Task statement — Write out again, please, the records below from the first line to the line holding "theorem drains_of_acceptedData : drains", inclusive, and nothing else.

Stored data entries —
________________________

/-! ## A command with data that its own rules refuse (R567-R570) -/

section

variable {h : Hdr} {n : Need} {s : State} {d : Bytes} (a : AcceptedData h n s d) (hp : h.port = .usb)
include a hp

/-- R570: the data of a USB record that no check of acceptance refuses are its own, even where its own rules refuse it. -/
theorem drains_of_acceptedData : drains h n (countCommand h.port s) = true := by
  have hfine := a.fine
  have hdata := a.some
  have hstreams (p : Port) : hostFetchStreams (countCommand p s) = hostFetchStreams s := rfl
  have hflags : h.flags = 0 → bit h.flags 0 = false := fun h0 => by rw [h0]; rfl
  simp only [refusal, hp] at hfine
  simp only [drains, hstreams, hp]
  grind

/-- R569, R570: a USB command whose data are there and which its own rules refuse ends once its data have been taken. -/
theorem hostCmdPre_refused {ans : Ans} (pre : State → Option Ans) (eff : Effect) (c : Instr)
    (hpre : pre (countCommand h.port s) = some ans) :
    hostCmdPre h n pre eff c s =
      reply h.port h.tag h.stream ans (takeStream h.port h.stream h.dlen (countCommand h.port s)) := by
  have hdrain := drains_of_acceptedData a hp
  obtain ⟨-, hfree, hlen, -⟩ := a.here.resolve_left (by simp [hp])
  have hbusy : streamBusy h.port h.stream (countCommand h.port s) = false := by rw [hp] at hfree ⊢; exact hfree
  simp [hostCmdPre, a.taken, a.fine, hpre, refuse, hdrain, hbusy, hlen]

end

section

variable {h : Hdr} {s : State} {d : Bytes} (a : AcceptedData h {} s d) (hp : h.port = .usb)
include a hp

/-- R293, R570: a CAVE_WRITE from USB without a slice ends NO_SLICE, and its data are gone from the stream. -/
theorem runs_caveWrite_no_slice (region entry count : Nat) (hmode : s.cave.mode ≠ 4) (hslice : s.cave.slice = none) :
    Runs (.caveWrite h region entry count) s (reply h.port h.tag h.stream (Ans.err stNO_SLICE)
      (takeStream h.port h.stream h.dlen (countCommand h.port s))) :=
  next_eq (hostCmdPre_refused a hp _ _ _ (by simp [countCommand, hmode, hslice]))

/-- R570: it does not end with its stream as it was. -/
theorem not_runs_caveWrite_stream_kept (region entry count : Nat) (hmode : s.cave.mode ≠ 4) (hslice : s.cave.slice = none) :
    ¬Runs (.caveWrite h region entry count) s
      (reply h.port h.tag h.stream (Ans.err stNO_SLICE) (countCommand h.port s)) := by
  intro hrun
  have heq := Host.Outcome.next.inj ((runs_caveWrite_no_slice a hp region entry count hmode hslice).symm.trans hrun)
  have hlen := congrArg (fun t => (streamBuf h.port h.stream t).length) heq
  simp only [streamBuf_reply_err, streamBuf_takeStream, streamBuf_countCommand, List.length_drop] at hlen
  obtain ⟨-, -, hthere, -⟩ := a.here.resolve_left (by simp [hp])
  have hdata := a.some
  omega

end

/-! ## The statement -/

/-- A READY package owned by USB, with one byte arrived on stream 1; no slice is granted. -/
def byteArrived : State :=
  { State.reset with
    pkg := { Pkg.reset with phase := .ready }
    host := { HostSt.reset with usb := { PortQ.reset with attached := true, sbuf := [(1, [0])] }, owner := some .usb } }

/-- A command record of USB that brings the byte. -/
def byteRecord : Hdr := { port := .usb, tag := 0, flags := 1, stream := 1, dlen := 1, rsv := 0, tail := 0 }

theorem acceptedData_byteRecord : AcceptedData byteRecord {} byteArrived [0] where
  taken := rfl
  fine := by decide
  some := by decide
  here := by decide

/-- Refutes O45: a CAVE_WRITE that ends NO_SLICE has had its byte taken from its stream (R570), where the statement keeps it
there. -/
theorem not_caveRegionsAreOpenedAndErased : ¬ Obligations.CaveRegionsAreOpenedAndErased := by
  unfold Obligations.CaveRegionsAreOpenedAndErased
  rintro ⟨-, hwrite, -⟩
  obtain ⟨hnoSlice, -⟩ := hwrite byteRecord byteArrived [0] 1 0 1 acceptedData_byteRecord
  exact not_runs_caveWrite_stream_kept acceptedData_byteRecord rfl 1 0 1 (by decide) rfl (hnoSlice (by decide) rfl)

end Sys2Proof.Machine

namespace Sys2Proof.Machine

/-! Reads of the cave (R300-R313): what counting them, relocation and the ladder leave; from it the statement on reads, repair,
relocation and checkpoints. -/

open Sys2Proof

/-! ## What a budget calls for leaves the counters (R300-R306) -/

/-- R300, R311: the object table, and of the cave the map, the read counters and the repair cache. -/
def readView (s : State) :=
  (s.obj, s.cave.map, s.cave.reads, s.cave.readBase, s.cave.nReads, s.cave.repair)

@[simp] theorem readView_sendEvent (code : Nat) (b : Bytes) (s : State) : readView (sendEvent code b s) = readView s := by
  simp [readView]

@[simp] theorem readView_modRegion (s : State) (n : Nat) (f : Region → Region) : readView (modRegion s n f) = readView s := rfl

/-- A free choice takes at most one free value. -/
theorem pickOf_frame {α : Type} (xs : List α) (s : State) : (pickOf xs s).2 = { s with fresh := (pickOf xs s).2.fresh } := by
  match xs with
  | [] | [_] | _ :: _ :: _ => rfl

@[simp] theorem readView_takeSpare (s : State) (ch : Nat) : readView (takeSpare s ch).2 = readView s := by
  have hframe := pickOf_frame (s.cave.spares.getD ch []) s
  unfold takeSpare spareEvent
  split
  next b t hp =>
    rw [hp] at hframe
    dsimp only at hframe ⊢
    rw [hframe]
    split
    · exact readView_sendEvent ..
    · rfl
  next t hp =>
    rw [hp] at hframe
    dsimp only at hframe ⊢
    rw [hframe]
    rfl

@[simp] theorem readView_startRelocs (s : State) : readView (startRelocs s) = readView s := by
  refine foldl_keeps readView (fun t b => ?_) s.cave.relocQ s
  have hspare := readView_takeSpare t b.2
  split
  · rfl
  · split
    next hp => rw [hp] at hspare; exact hspare
    next hp => rw [hp] at hspare; exact hspare

@[simp] theorem readView_queueReloc (s : State) (b : Block) : readView (queueReloc s b) = readView s := by
  unfold queueReloc
  split <;> rfl

@[simp] theorem readView_grantSlice (s : State) (excl : Bool) (dur : Nat) : readView (grantSlice s excl dur) = readView s :=
  readView_startRelocs _

@[simp] theorem readView_takeAuto (s : State) : readView (takeAuto s) = readView s := by
  unfold takeAuto
  split
  · rfl
  · split
    · rw [readView_grantSlice, readView_sendEvent]
    · rfl

/-- R300: what counting reads of a block leaves of the read counters: its own counter and the total are raised. -/
theorem readView_countReads (s : State) (b : Block) (n : Nat) :
    readView (countReads s b n) = (s.obj, s.cave.map,
      tset s.cave.reads (blockKey s.cave b) ((blockReads s.cave b + n) % 2 ^ 32), s.cave.readBase,
      satAdd64 s.cave.nReads n, s.cave.repair) := by
  unfold countReads
  dsimp only
  split
  · rw [readView_takeAuto]
    split
    · split
      · rw [readView_modRegion, readView_sendEvent, readView_startRelocs, readView_queueReloc]; rfl
      · rw [readView_startRelocs, readView_queueReloc]; rfl
    · rw [readView_startRelocs, readView_queueReloc]; rfl
  · rw [readView_takeAuto]; rfl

________________________

Task result —
/-! ## A command with data that its own rules refuse (R567-R570) -/

section

variable {h : Hdr} {n : Need} {s : State} {d : Bytes} (a : AcceptedData h n s d) (hp : h.port = .usb)
include a hp

/-- R570: the data of a USB record that no check of acceptance refuses are its own, even where its own rules refuse it. -/
theorem drains_of_acceptedData : drains h n (countCommand h.port s) = true := by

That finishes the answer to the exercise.